__The task__. All lines of the listing that contain "chamoisReady" should be shown in full.

(Beginning of Exercise material)

/-- The rows of a bin that its receiver granted (R242): the first of its records. -/
def grantedRows (r : RouteJob) (q : BinReq) : List RRec := (r.bin q.expert q.rep).take (q.granted.getD 0)

/-- The row record of a choice of this die: combine slot, then weight (R245, R246). -/
def rowRecord (r : RouteJob) (x : RRec) (wgt : Nat) : Nat :=
  (cfgRank r.cfg * 2 ^ 20 + (r.index x.token * cfgK r.cfg + x.crank) % 2 ^ 20) % 2 ^ 32 + wgt % 2 ^ 32 * 2 ^ 32

/-- The payload row of a choice (R227). -/
def payloadRow (s : State) (die : Nat) (j : Job) (r : RouteJob) (x : RRec) : Nat :=
  let n := cfgXrowb r.cfg
  s.readJob die j (n / 64 + 2) (cardXbuf r.card + r.index x.token * n) n

/-- The rows before those of a sender in a round (R245): the grants of earlier rounds, and of lower ranks. -/
def rowsBefore (p : Permit) (round rank : Nat) : Nat :=
  (p.grants.filter (fun g => decide (g.1 < round) || (g.1 == round && decide (g.2.1 < rank)))).foldl
    (fun a g => a + g.2.2) 0

/-- The state with rows placed in a bin (R245): row records, then payload rows, from row `base` on. -/
def placeRows (s : State) (area : Nat × Nat × Nat × Bool) (xrowb base : Nat) (rows : List (Nat × Nat)) : State :=
  rows.zipIdx.foldl (fun s x =>
    let s := s.publish none (area.2.1 + 8 * (base + x.2)) 8 x.1.1 255
    (List.range (xrowb / 64)).foldl (fun s i =>
      s.publish none (area.2.2.1 + xrowb * (base + x.2) + 64 * i) 64 (bitsN x.1.2 (512 * i) 512) (2 ^ 64 - 1)) s) s

/-- The state with the rows of a bin sent to its receiver (R241, R245). Where a store has left the job's scores undefined, so are
the weights that come from them (R231). -/
def emitBin (s : State) (die : Nat) (j : Job) (r : RouteJob) (q : BinReq) : State :=
  let rows := grantedRows r q
  let dest := r.receiver q.expert q.rep
  let s := s.updRoute die (fun r => { r with reqs := r.reqs.map (fun y =>
    if y.expert == q.expert && y.rep == q.rep then { y with emitted := true } else y) })
  let (free, s) := s.orFree r.blind 0
  let wgt (x : RRec) (i : Nat) : Nat := if r.blind then free / 2 ^ (32 * i) else x.wgt
  let data := rows.zipIdx.map (fun x => (rowRecord r x.1 (wgt x.1 x.2), s.payloadRow die j r x.1))
  if rows.isEmpty then s
  else if dest.1 = s.devId then s.post [.binWrite dest.2 q.expert (.rows q.rep r.round (cfgRank r.cfg) data)]
  else s.send (.engine dest.1 dest.2 2 ([q.expert, q.rep, r.round, cfgRank r.cfg] ++ data.flatMap (fun x => [x.1, x.2])))

/-- The state with every granted bin that has not been sent sent (R241). -/
def emitAll (s : State) (die : Nat) (j : Job) (r : RouteJob) : State :=
  (r.reqs.filter (fun q => !q.emitted)).foldl (fun s q => s.emitBin die j r q) s

/-- Is every bin of the group requested and granted? -/
def allGranted (r : RouteJob) : Bool :=
  r.bins.all (fun b => r.reqs.any (fun q => q.expert == b.1 && q.rep == b.2 && q.granted.isSome))

/-- The refused records of a round, by token and choice rank (R242, R243). -/
def refusedOf (r : RouteJob) : List RRec :=
  let l := r.bins.flatMap (fun b => (r.bin b.1 b.2).drop
    ((r.reqs.find? (fun q => q.expert == b.1 && q.rep == b.2)).bind (·.granted) |>.getD 0))
  (List.range (cardNtok r.card)).flatMap (fun i => (List.range (cfgK r.cfg)).flatMap (fun c =>
    l.filter (fun x => r.index x.token == i && x.crank == c)))

/-- The routing job with one refused record given its token's next backup, or dropped (R243). -/
def refuseOne (r : RouteJob) (x : RRec) : RouteJob :=
  let i := r.index x.token
  match decide (r.round < cfgDepth r.cfg), r.backups.getD i [] with
  | true, e :: rest =>
    { r with
      backups := r.backups.insert i rest
      counts := r.counts.insert 2 (r.counts.getD 2 0 + 1)
      refused := r.refused ++ [{ x with expert := e, round := r.round + 1 }] }
  | _, _ =>
    { r with
      counts := r.counts.insert 3 (r.counts.getD 3 0 + 1)
      slots := r.slots.insert (i * cfgK r.cfg + x.crank) ⟨.dropped, 0, []⟩ }

/-- Has every thread of a die halted, and every request of its round been answered (R241)? -/
def settleDue (s : State) (die : Nat) : Bool :=
  match (s.die die).route, s.activeRoute die with
  | some r, some _ => r.started && !r.roundsOver && allClosed r die && allGranted r && s.allHalted die
  | _, _ => false

/-- The state when every thread of a die has halted and every request of the round is answered: the bins leave and the
next round begins, or the rounds are over (R241, R242). -/
def settleRound (s : State) (die : Nat) : State :=
  match (s.die die).route, s.activeRoute die with
  | some r, some j =>
    if !s.settleDue die then s
    else
      let s := s.emitAll die j r
      if cfgDepth r.cfg ≤ r.round then
        s.updRoute die (fun r => { r with roundsOver := true, started := false, wdogFrom := some (s.die die).cycle })
      else
        let next := sortRecords (cfgNexp r.cfg) r.refused
        let s := s.updRoute die (fun r => { r with
          round := r.round + 1, started := false, records := next, refused := [], reqs := [], closed := [] })
        match (s.die die).route with
        | some r => s.writeRound die r
        | none => s
  | _, _ => s

/-- The state when threads of a die have closed: with the last, a zero request for every bin not requested (R241). -/
def closeRound (s : State) (die : Nat) : State :=
  match (s.die die).route with
  | none => s
  | some r =>
    let s := if !allClosed r die then s
      else (r.bins.filter (fun b => !r.reqs.any (fun q => q.expert == b.1 && q.rep == b.2))).foldl
        (fun s b => s.postRequest die r b.1 b.2 0 0) s
    s.settleRound die

/-- May a die's Chamois cores start a round? -/
def roundDue (s : State) (die : Nat) : Bool :=
  match (s.die die).route with
  | some r => !r.place.isEmpty && !r.started && !r.roundsOver && (s.activeRoute die).isSome
  | none => false

end State

/-- CHAMOIS_ROUND_START (R241): every thread of each ready core starts; the others count as closed. -/
def execChamoisRoundStart (die : Nat) (s : State) : Host.Outcome State Fault Refusal :=
  if !s.roundDue die then .next s
  else match (s.die die).route, s.activeRoute die with
    | some r, some j =>
      let dlen := bitsN r.cfg 576 32
      let slen := bitsN r.cfg 608 32
      let s := (List.range 128).foldl (fun s u =>
        let t := 2048 + die * 128 + u
        if s.chamoisReady t then s.setStrand t (State.chamoisThread r j die u) else s) s
      let s := (List.range 16).foldl (fun s c =>
        let n := 512 + die * 16 + c
        if s.chamoisReady (2048 + (n - 512) * 8) then
          (s.updCore n (fun x => { x with dictbase := 0, dictlen := BitVec.ofNat 14 dlen, slen })).reselect
            (2048 + (n - 512) * 8 + 7) (s.die die).cycle
        else s) s
      let s := s.updRoute die (fun r => { r with
        started := true, closed := (State.threadsOf die).filter (fun t => !s.chamoisReady t) })
      .next (s.closeRound die)
    | _, _ => .next s

/-- CHREQ_END (R241), and HALT, which implies it. -/
def execChreqEnd (tid : Nat) (s : State) : Host.Outcome State Fault Refusal :=
  let die := dieOf tid
  .next ((s.updRoute die (fun r => { r with closed := if r.closed.contains tid then r.closed else r.closed ++ [tid] })).closeRound
    die)

/-- CHREQ_REQUEST (R241): clipped to the bin; a request that names no bin of the round, or a second one, is ignored. -/
def execChreqRequest (tid : Nat) (value : Word) (s : State) : Host.Outcome State Fault Refusal :=
  let die := dieOf tid
  let v := value.toNat
  let e := bitsN v 0 10
  let n := bitsN v 16 2
  match (s.die die).route with
  | none => .next s
  | some r =>
    if !r.started || bitsN v 18 2 != r.round || r.closed.contains tid || cfgNexp r.cfg ≤ e ||
        placeNrep (r.place.getD e 0) ≤ n || r.reqs.any (fun q => q.expert == e && q.rep == n) then .next s
    else .next (s.postRequest die r e n (min (bitsN v 32 16) (r.bin e n).length) tid)

/-- CHEMIT (R241): a granted bin of the round is sent early. -/
def execChemit (tid : Nat) (value : Word) (s : State) : Host.Outcome State Fault Refusal :=
  let die := dieOf tid
  let v := value.toNat
  match (s.die die).route, s.activeRoute die with
  | some r, some j =>
    match r.reqs.find? (fun q => q.expert == bitsN v 0 10 && q.rep == bitsN v 16 2) with
    | some q =>
      if bitsN v 18 2 == r.round && q.granted.isSome && !q.emitted then .next (s.emitBin die j r q) else .next s
    | none => .next s
  | _, _ => .next s

/-! ### Grants (R242 to R244) -/

namespace State

/-- The grants of a replica to requests in increasing rank: rank and grant, with what is left (R242). -/
def grantAll : Nat → List PostedReq → List (Nat × Nat) × Nat
  | rem, [] => ([], rem)
  | rem, q :: rest =>
    let g := min q.count rem
    let x := grantAll (rem - g) rest
    ((q.rank, g) :: x.1, x.2)

/-- The state with a grant sent to a rank of a routing job of a die (R242). -/
def sendGrant (s : State) (r : RouteJob) (expert rep rank g : Nat) : State :=
  let e := r.group.getD rank 0
  if e % 4096 = s.devId then s.post [.permitGrant (bitsN e 12 2) expert rep r.round g]
  else s.send (.engine (e % 4096) (bitsN e 12 2) 3 [expert, rep, r.round, g])

/-- The state with a hint record written (R244, R285). -/
def writeHint (s : State) (die : Nat) (r : RouteJob) (expert rep refused : Nat) : State :=
  let rec_ := fields [(0, expert), (16, rep), (24, r.round), (32, cardMb r.card),
    (48, placeCap (r.place.getD expert 0)), (64, refused % 2 ^ 32), (96, s.devId)]
  let clu := die * 16 + bitsN r.cfg 100 4
  let b := bitsN r.cfg 94 6
  (((s.pushFifo clu b (BitVec.ofNat 64 rec_)).pushFifo clu b (BitVec.ofNat 64 (rec_ / 2 ^ 64))).countRoute die 4 1).setIrqs
    (some die) 4

/-- The state at the end of a round: when every replica that a die holds has granted, each whose refusals first exceed
`HINTTH` writes its hint, in increasing expert and replica (R244, R248, log 20). -/
def writeHints (s : State) (die : Nat) : State :=
  match (s.die die).route with
  | none => s
  | some r =>
    let mb := cardMb r.card
    let mine := r.bins.filter (fun b => r.receiver b.1 b.2 == (s.devId, die))
    if cfgHintth r.cfg = 0 || !mine.all (fun b => match s.permit die b.1 b.2 with
        | some p => p.grants.any (fun g => g.1 == r.round)
        | none => false) then s
    else mine.foldl (fun s b => match s.permit die b.1 b.2 with
      | none => s
      | some p =>
        let m := p.batch mb 0
        if m.hinted || m.refused ≤ cfgHintth r.cfg then s
        else (s.updPermit die b.1 b.2 (fun p => { p with mbs := p.mbs.map (fun x =>
          if x.mb == mb then { x with hinted := true } else x) })).writeHint die r b.1 b.2 m.refused) s

/-- The state after a request has come: when every member has posted for the round that this die is in, the replica
grants (R242), and hints may follow (R244). -/
def tryGrant (s : State) (die expert rep : Nat) : State :=
  match (s.die die).route with
  | some r =>
    let mb := cardMb r.card
    let now (q : PostedReq) : Bool :=
      q.expert == expert && q.rep == rep && q.mb == mb && q.seq == r.seq && q.round == r.round
    let posts := (s.die die).posts.filter now
    let n := cfgNrank r.cfg + 1
    if r.place.isEmpty || (List.range n).any (fun k => !posts.any (fun q => q.rank == k)) then s
    else
      let e := r.place.getD expert 0
      let area := binArea e rep (cfgXrowb r.cfg)
      let p := (s.permit die expert rep).getD (Permit.init r.gate expert rep)
      let m := p.batch mb (placeCap e)
      let sorted := (List.range n).filterMap (fun k => posts.find? (fun q => q.rank == k))
      let g := grantAll (if area.2.2.2 then m.rem else 0) sorted
      let given := g.1.foldl (fun a x => a + x.2) 0
      let asked := sorted.foldl (fun a q => a + q.count) 0
      let m' : PermitMb := { m with
        rem := if area.2.2.2 then g.2 else m.rem, refused := m.refused + (asked - given), granted := m.granted + given }
      let q : Permit := { p with
        mbs := p.mbs.filter (fun x => x.mb != mb) ++ [m']
        grants := p.grants ++ g.1.map (fun x => (r.round, x.1, x.2)) }
      let q : Permit := if given = 0 then q else { q with hdr := area.1, recs := area.2.1, key := (mb, r.seq), group := r.group }
      let s := (s.updPermit die expert rep (fun _ => q)).updDie die (fun d => { d with
        posts := d.posts.filter (fun q => !now q) })
      g.1.foldl (fun s x => s.sendGrant r expert rep x.1 x.2) (s.writeHints die)
  | none => s

end State

/-- PERMIT_REQUEST (R242, R244). -/
def execPermitRequest (die expert rep mb seq round rank count : Nat) (s : State) : Host.Outcome State Fault Refusal :=
  let q : PostedReq := ⟨expert, rep, mb, seq, round, rank, count⟩
  let same (x : PostedReq) : Bool :=
    x.expert == expert && x.rep == rep && x.mb == mb && x.seq == seq && x.round == round && x.rank == rank
  let s := s.updDie die (fun d => if d.posts.any same then d else { d with posts := d.posts ++ [q] })
  .next (s.tryGrant die expert rep)

/-- PERMIT_GRANT (R242, R243): with the last grant of a round the refused choices take backups or are dropped. -/
def execPermitGrant (die expert rep round count : Nat) (s : State) : Host.Outcome State Fault Refusal :=
  match (s.die die).route with
  | none => .next s
  | some r =>
    if r.round != round || State.allGranted r then .next s
    else
      let r := { r with reqs := r.reqs.map (fun q =>
        if q.expert == expert && q.rep == rep && q.granted.isNone then { q with granted := some (min count q.count) }
        else q) }
      let r := if State.allGranted r then (State.refusedOf r).foldl State.refuseOne r else r
      let s := s.updDie die (fun d => { d with route := some r })
      .next ((s.finishTokens die).settleRound die)

/-! ### Bins at the receiver (R245) -/

namespace State

/-- Are the rows of every sender at a replica (R245)? -/
def rowsHere (p : Permit) : Bool := p.grants.all (fun g => g.2.2 == 0 || p.here.contains (g.1, g.2.1))

/-- A replica whose bin is complete. -/
def binDue (s : State) (die : Nat) : Option Permit :=
  match (s.die die).route with
  | some r =>
    if !r.roundsOver then none
    else (s.die die).permits.find? (fun p => !p.grants.isEmpty && !p.written && rowsHere p)
  | none => none

/-- The state with the group table and the header of a bin written (R245). -/
def writeBin (s : State) (r : RouteJob) (p : Permit) : State :=
  let e := r.place.getD p.expert 0
  let area := binArea e p.rep (cfgXrowb r.cfg)
  let rows := p.grants.foldl (fun a g => a + g.2.2) 0
  if !area.2.2.2 then s
  else
    let s := (List.range ((placeCap e + 127) / 128)).foldl (fun s n =>
      s.publish none (area.1 + 64 + 32 * n) 32 (fields [(0, min 128 (rows - 128 * n)),
        (32, 128 * n * cfgXrowb r.cfg % 2 ^ 32), (128, 1024 * n)]) (2 ^ 32 - 1)) s
    let seq := s.readMem (area.1 + 4) 4
    let s := s.publish none (area.1 + 8) 56 0 (2 ^ 56 - 1)
    let s := s.publish none area.1 8 (rows + (seq + 1) % 2 ^ 32 * 2 ^ 32) 255
    if r.odd then
      let f := s.takeFree
      f.2.writeMem area.1 (area.2.2.1 - area.1 + placeCap e * cfgXrowb r.cfg) f.1
    else s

(End of Exercise material)

__Task solution__.
        if s.chamoisReady t then s.setStrand t (State.chamoisThread r j die u) else s) s
        if s.chamoisReady (2048 + (n - 512) * 8) then
        started := true, closed := (State.threadsOf die).filter (fun t => !s.chamoisReady t) })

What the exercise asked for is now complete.